Today’s rumours are feeling the envy

Six days into the first transfer window of the summer and the Mill is churning faster than a well-oiled machine. Leading the charge are Arsenal, whose Premier League sights have led them to add Aston Villa’s Morgan Rogers and Feyenoord’s Igor Paixão to their shopping list of potential attacking targets. Getting Rogers would demand a significant fee – likely north of £50m – with the former Middlesbrough man pulling up trees for Unai Emery’s team this season, with 14 goals and 15 assists in 54 games. Paixão would be the cheaper option.

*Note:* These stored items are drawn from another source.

theorem witness_DecodeEncodeRoundTrip :
    Instr.WellFormed .ldAImm ∧ Instr.WellFormed (.unknown 0xFF) ∧ Instr.WellFormed (.unknownCB 0x08) := by decide
theorem witness_UnmappedEncodingsDecodeAsUnknown :
    (0x01 : Byte) ∈ unmappedOpcodes ∧ (0xFF : Byte) ∈ unmappedOpcodes ∧ ¬ ((0x00 : Byte) ∈ unmappedOpcodes) ∧
    ¬ ((0xFE : Byte) ∈ unmappedOpcodes) ∧ 8 ≤ (0x08 : Byte).toNat ∧ (0x07 : Byte).toNat < 8 := by decide
theorem witness_LengthRule :
    ((at0100 .strict 0x3E 0x42).halted = false ∧ ∃ t, step (at0100 .strict 0x3E 0x42) = .next t) ∧
    ((atTop .strict 0xCB 0x01).halted = false ∧ ∃ t, step (atTop .strict 0xCB 0x01) = .next t) :=
  ⟨⟨rfl, _, rfl⟩, ⟨rfl, _, rfl⟩⟩
theorem witness_NoInstructionWritesTheImmediate :
    destOperand (Instr.ldIndHLImm).shape = some (.ind .hl) ∧ destOperand (Instr.ldAImm).shape = some (.reg .a) ∧
    destOperand (Instr.rlcB).shape = some (.reg .b) := by decide
theorem witness_AssemblerInvertsText :
    (Instr.cpImm).shape.text 0x3C = some "CP 0x3C".toList ∧ (Instr.ldIndDEA).shape.text 0 = some "LD (DE),A".toList ∧
    (Instr.unknown 0xFF).shape.text 0 = none := by decide
theorem witness_MemWriteSetsOneByte :
    (at0100 .strict 0x34 0).mem.wf = true ∧ (0x0101 : Word) ≠ 0x0100 ∧ (0x0000 : Word) ≠ 0xFFFF := by decide
theorem witness_OperandReadForms : (atTop .strict 0xC6 0x05).pc = 0xFFFF := by decide
theorem witness_OperandWriteThenRead :
    (atTop .strict 0x77 0).mem.wf = true ∧ Operand.ind .hl ≠ .imm8 ∧ Operand.reg .a ≠ .imm8 := by decide
theorem witness_BulkLoadWritesItsBytes :
    State.reset.mem.wf = true ∧ 65534 + ([0x11, 0x22] : List Byte).length ≤ 65536 ∧ 1 < ([0x11, 0x22] : List Byte).length ∧
    (65533 < 65534 ∨ 65534 + ([0x11, 0x22] : List Byte).length ≤ 65533) ∧
    65536 < 65535 + ([0x11, 0x22] : List Byte).length := by decide
theorem witness_AddWritesSumAndFlags :
    (Instr.addAA).shape = .alu .add (.reg .a) ∧ (Instr.addAIndHL).shape = .alu .add (.ind .hl) ∧
    (Instr.addAImm).shape = .alu .add .imm8 := by decide
theorem witness_AdcWritesSumWithCarryAndFlags : (Instr.adcAIndHL).shape = .alu .adc (.ind .hl) := by decide
theorem witness_SubWritesDifferenceAndFlags : (Instr.subE).shape = .alu .sub (.reg .e) := by decide
theorem witness_SbcWritesDifferenceWithBorrowAndFlags : (Instr.sbcAImm).shape = .alu .sbc .imm8 := by decide
theorem witness_CompareKeepsAAndWritesFlags : (Instr.cpIndHL).shape = .alu .cp (.ind .hl) := by decide
theorem witness_AndWritesConjunctionAndFlags : (Instr.andImm).shape = .alu .and .imm8 := by decide
theorem witness_OrWritesDisjunctionAndFlags : (Instr.orA).shape = .alu .or (.reg .a) := by decide
theorem witness_XorWritesExclusiveOrAndFlags : (Instr.xorL).shape = .alu .xor (.reg .l) := by decide
theorem witness_IncWritesOperandPlusOne :
    (Instr.incIndHL).shape = .inc (.ind .hl) ∧ (Instr.incA).shape = .inc (.reg .a) ∧ (at0100 .strict 0x34 0).mem.wf = true := by decide
theorem witness_DecWritesOperandMinusOne :
    (Instr.decIndHL).shape = .dec (.ind .hl) ∧ (Instr.decH).shape = .dec (.reg .h) ∧ (at0100 .strict 0x35 0).mem.wf = true := by decide
theorem witness_RlcRotatesOperandLeft :
    (Instr.rlcIndHL).shape = .rlc (.ind .hl) ∧ (Instr.rlcL).shape = .rlc (.reg .l) ∧ (at0100 .strict 0xCB 0x06).mem.wf = true := by decide
theorem witness_LoadMovesSourceToDestination :
    (Instr.ldBC).shape = .ld (.reg .b) (.reg .c) ∧ (Instr.ldIndBCA).shape = .ld (.ind .bc) (.reg .a) ∧
    (Instr.ldIndHLImm).shape = .ld (.ind .hl) .imm8 ∧ (at0100 .strict 0x02 0).mem.wf = true := by decide
theorem witness_NopDoesNothingThenStepAdvancesPc :
    (State.reset.halted = false ∧ State.reset.readByte State.reset.pc = 0x00) ∧
    (atTop .strict 0x00 0).halted = false ∧ (atTop .strict 0x00 0).readByte (atTop .strict 0x00 0).pc = 0x00 ∧
    (atTop .strict 0x00 0).pc = 0xFFFF := by decide
theorem witness_HaltEntersHaltedWithHaltOpcode :
    (atTop .strict 0x76 0).halted = false ∧ (atTop .strict 0x76 0).readByte (atTop .strict 0x76 0).pc = 0x76 := by decide
theorem witness_UnknownOpcodeStrictRaises :
    [(at0100 .strict 0xFF 0).fetchDecode.instr.shape, (at0100 .strict 0xCB 0x37).fetchDecode.instr.shape] =
      [.unknown 0xFF none, .unknown 0xCB (some 0x37)] ∧
    (at0100 .strict 0xFF 0).halted = false ∧ (at0100 .strict 0xFF 0).unknownPolicy = .strict ∧
    (at0100 .strict 0xCB 0x37).halted = false ∧ (at0100 .strict 0xCB 0x37).unknownPolicy = .strict := by decide
theorem witness_UnknownOpcodePermissiveSkips :
    [(atTop .permissive 0x07 0).fetchDecode.instr.shape, (at0100 .permissive 0xCB 0x08).fetchDecode.instr.shape] =
      [.unknown 0x07 none, .unknown 0xCB (some 0x08)] ∧
    (atTop .permissive 0x07 0).halted = false ∧ (atTop .permissive 0x07 0).unknownPolicy = .permissive ∧
    (at0100 .permissive 0xCB 0x08).halted = false ∧ (at0100 .permissive 0xCB 0x08).unknownPolicy = .permissive := by decide
theorem witness_AccumulatorFrame :
    ((Instr.addAImm).shape = .alu .add .imm8 ∧ ∃ t, exec .addAImm (at0100 .strict 0xC6 0x01) = .next t) ∧
    ((Instr.cpIndHL).shape = .alu .cp (.ind .hl) ∧ ∃ t, exec .cpIndHL (at0100 .strict 0xBE 0) = .next t) :=
  ⟨⟨rfl, _, rfl⟩, ⟨rfl, _, rfl⟩⟩
theorem witness_RegisterDestinationFrame :
    ((∃ t, exec .incB State.reset = .next t) ∧ (Instr.incB).shape = .inc (.reg .b)) ∧
    ((∃ t, exec .decB State.reset = .next t) ∧ (Instr.decB).shape = .dec (.reg .b)) ∧
    ((∃ t, exec .rlcB State.reset = .next t) ∧ (Instr.rlcB).shape = .rlc (.reg .b)) ∧
    ((∃ t, exec .ldBImm State.reset = .next t) ∧ ∃ src, (Instr.ldBImm).shape = .ld (.reg .b) src) :=
  ⟨⟨⟨_, rfl⟩, rfl⟩, ⟨⟨_, rfl⟩, rfl⟩, ⟨⟨_, rfl⟩, rfl⟩, ⟨⟨_, rfl⟩, _, rfl⟩⟩
theorem witness_MemoryDestinationFrame :
    ((∃ t, exec .incIndHL (at0100 .strict 0x34 0) = .next t) ∧ (Instr.incIndHL).shape = .inc (.ind .hl)) ∧
    ((∃ t, exec .decIndHL (at0100 .strict 0x35 0) = .next t) ∧ (Instr.decIndHL).shape = .dec (.ind .hl)) ∧
    ((∃ t, exec .rlcIndHL (at0100 .strict 0xCB 6) = .next t) ∧ (Instr.rlcIndHL).shape = .rlc (.ind .hl)) ∧
    ((∃ t, exec .ldIndDEA (at0100 .strict 0x12 0) = .next t) ∧ ∃ src, (Instr.ldIndDEA).shape = .ld (.ind .de) src) :=
  ⟨⟨⟨_, rfl⟩, rfl⟩, ⟨⟨_, rfl⟩, rfl⟩, ⟨⟨_, rfl⟩, rfl⟩, ⟨⟨_, rfl⟩, _, rfl⟩⟩
theorem witness_ControlFrame :
    ((∃ t, exec .nop State.reset = .next t) ∧ (Instr.nop).shape = .nop) ∧
    ((∃ t, exec .halt State.reset = .next t) ∧ (Instr.halt).shape = .halt) ∧
    ((∃ t, exec (.unknownCB 0x08) (at0100 .permissive 0xCB 0x08) = .next t) ∧
      ∃ op ext, (Instr.unknownCB 0x08).shape = .unknown op ext) :=
  ⟨⟨⟨_, rfl⟩, rfl⟩, ⟨⟨_, rfl⟩, rfl⟩, ⟨⟨_, rfl⟩, _, _, rfl⟩⟩
theorem witness_FlagsFeedOnlyAdcAndSbc :
    ((∀ src, (Instr.addAB).shape ≠ .alu .adc src ∧ (Instr.addAB).shape ≠ .alu .sbc src) ∧ ∃ t, exec .addAB State.reset = .next t) ∧
    ((∀ src, (Instr.rlcA).shape ≠ .alu .adc src ∧ (Instr.rlcA).shape ≠ .alu .sbc src) ∧ ∃ t, exec .rlcA State.reset = .next t) ∧
    ((∀ src, (Instr.incIndHL).shape ≠ .alu .adc src ∧ (Instr.incIndHL).shape ≠ .alu .sbc src) ∧
      ∃ t, exec .incIndHL State.reset = .next t) :=
  ⟨⟨fun _ => ⟨nofun, nofun⟩, _, rfl⟩, ⟨fun _ => ⟨nofun, nofun⟩, _, rfl⟩, ⟨fun _ => ⟨nofun, nofun⟩, _, rfl⟩⟩
theorem witness_StepRunsTheDecodedInstruction :
    (∃ t, (at0100 .strict 0x3E 0x42).halted = false ∧ (at0100 .strict 0x3E 0x42).fetchDecode = ⟨.ldAImm, 2⟩ ∧
      Instr.WellFormed .ldAImm ∧ [0x3E, 0x42].take (Instr.ldAImm).len = encode .ldAImm 0x42 ∧
      exec .ldAImm (at0100 .strict 0x3E 0x42) = .next t) ∧
    (∃ e, (at0100 .strict 0xFF 0).fetchDecode = ⟨.unknown 0xFF, 1⟩ ∧ exec (.unknown 0xFF) (at0100 .strict 0xFF 0) = .fault e) :=
  ⟨⟨_, rfl, rfl, rfl, rfl, rfl⟩, ⟨_, rfl, rfl⟩⟩
theorem witness_HaltedStepIsNoop : (State.reset.enterHalt .haltOpcode).halted = true := by decide
theorem witness_AdvanceWrapsAndHaltsAtTheTop :
    ((atTop .strict 0 0).pc.toNat + 1 > 65535 ∧ (atTop .strict 0 0).halted = false) ∧
    ¬ ((core .strict 0xFFFE RegFile.zero []).pc.toNat + 1 > 65535 ∧ (core .strict 0xFFFE RegFile.zero []).halted = false) := by decide
theorem witness_PcMovesOnlyByTheAdvance :
    ((atTop .strict 0x76 0).halted = false ∧ ∃ t, step (atTop .strict 0x76 0) = .next t ∧ t.halted = true) ∧
    ((atTop .strict 0x3C 0).halted = false ∧ ∃ t, step (atTop .strict 0x3C 0) = .next t ∧ t.halted = true) ∧
    ((at0100 .strict 0x3C 0).halted = false ∧ ∃ t, step (at0100 .strict 0x3C 0) = .next t ∧ t.halted = false) :=
  ⟨⟨rfl, _, rfl, rfl⟩, ⟨rfl, _, rfl, rfl⟩, ⟨rfl, _, rfl, rfl⟩⟩
theorem witness_StepStoresOnlyAtItsDestination :
    (∃ t, step (at0100 .strict 0x34 0) = .next t ∧
      instrStoreAddr (at0100 .strict 0x34 0).fetchDecode.instr (at0100 .strict 0x34 0) = some 0x0100 ∧
      instrStoreAddr (at0100 .strict 0x34 0).fetchDecode.instr (at0100 .strict 0x34 0) ≠ some 0x0101) ∧
    (∃ t, step (State.reset.enterHalt .haltOpcode) = .next t ∧ (State.reset.enterHalt .haltOpcode).halted = true) :=
  ⟨⟨_, rfl, rfl, by decide⟩, ⟨_, rfl, rfl⟩⟩
theorem witness_StepErrorsAreExactlyUnknownOpcodeInStrictMode :
    (at0100 .permissive 0xFF 0).unknownPolicy = .permissive ∧ (at0100 .permissive 0xFF 0).halted = false ∧
    (at0100 .permissive 0xFF 0).fetchDecode.instr.shape = .unknown 0xFF none := by decide
theorem witness_StepKeepsInvariant :
    (at0100 .strict 0x34 0).Inv ∧ ∃ t, step (at0100 .strict 0x34 0) = .next t :=
  ⟨⟨by decide, by decide⟩, _, rfl⟩
theorem witness_HostWritesKeepInvariantAndRunState :
    State.reset.Inv ∧ (at0100 .strict 0x34 0).mem.wf = true ∧ HostAction.setPair .af 0x12FF = .setPair .af 0x12FF :=
  ⟨⟨by decide, by decide⟩, by decide, rfl⟩
theorem witness_HaltedIsTerminal : ((at0100 .strict 0xFF 0).enterHalt .pcOverflow).halted = true := by decide
theorem witness_FaultedRunKeepsTheStateBeforeTheFault :
    run [.host (.setPc 0x0101), .step] (at0100 .strict 0x00 0xFF) =
      .faulted (.unknownOpcode 0xFF none 0x0101) { at0100 .strict 0x00 0xFF with pc := 0x0101 } := by decide
theorem witness_RunsWithoutHostEndWithin65536Steps :
    Config.memorySize ≤ (at0100 .permissive 0 0).pc.toNat + 65280 ∧ Config.memorySize ≤ (atTop .strict 0 0).pc.toNat + 1 ∧
    (at0100 .permissive 0 0).unknownPolicy = .permissive := by decide
theorem witness_StoreIsSeenByTheNextFetch :
    let s := core .strict 0x0100 ⟨0x3C, 0, 0, 0x01, 0x01, 0, 0, f0⟩ [(0x0100, 0x12)]
    s.halted = false ∧ s.mem.wf = true ∧ s.fetchDecode.instr.shape = .ld (.ind .de) (.reg .a) ∧
    s.pair .de = BitVec.ofNat 16 ((s.pc.toNat + s.fetchDecode.len) % 65536) := by decide
theorem witness_InstructionMayOverwriteItself :
    ((at0100 .strict 0x34 0).halted = false ∧ (at0100 .strict 0x34 0).mem.wf = true ∧
      (at0100 .strict 0x34 0).fetchDecode.instr = .incIndHL ∧ (at0100 .strict 0x34 0).pair .hl = (at0100 .strict 0x34 0).pc) ∧
    ((at0100 .strict 0x35 0).halted = false ∧ (at0100 .strict 0x35 0).mem.wf = true ∧
      (at0100 .strict 0x35 0).fetchDecode.instr = .decIndHL ∧ (at0100 .strict 0x35 0).pair .hl = (at0100 .strict 0x35 0).pc) ∧
    (let s := core .strict 0x00FF ⟨0, 0, 0, 0, 0, 0x01, 0x00, f0⟩ [(0x00FF, 0xCB), (0x0100, 0x06)]
     s.halted = false ∧ s.mem.wf = true ∧ s.fetchDecode.instr = .rlcIndHL ∧
      s.pair .hl = BitVec.ofNat 16 ((s.pc.toNat + 1) % 65536)) := by decide
theorem witness_BootLoadsTheImageAtZero :
    (List.replicate 65536 (0x76 : Byte)).length ≤ 65536 ∧ 65536 < (List.replicate 65537 (0x76 : Byte)).length ∧
    1 < ([0x3C, 0x76] : List Byte).length ∧ ([0x3C, 0x76] : List Byte).length ≤ (0x0002 : Word).toNat :=
  ⟨by rw [List.length_replicate], by rw [List.length_replicate]; decide, by decide, by decide⟩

The 24-year-old had an outstanding season in the Netherlands, scoring 16 and adding 14 assists in 34 league matches to be named Dutch footballer of the year.

Manchester United have joined the lengthy list of clubs eyeing Viktor Gyökeres of Sporting. The Swede is apparently open to a move to Old Trafford despite the club not playing Champions League football next season. Ruben Amorim is reportedly keen to link up with his former player and the pair have kept in touch since he moved to the Theatre of Dreams. Sporting want around £60m for Gyökeres, which is a £25m reduction from his original £85m release clause, thanks to a verbal pact he made after committing to staying for the 2024-25 campaign, where he scored 54 goals in 52 games and won the Primeira Liga title.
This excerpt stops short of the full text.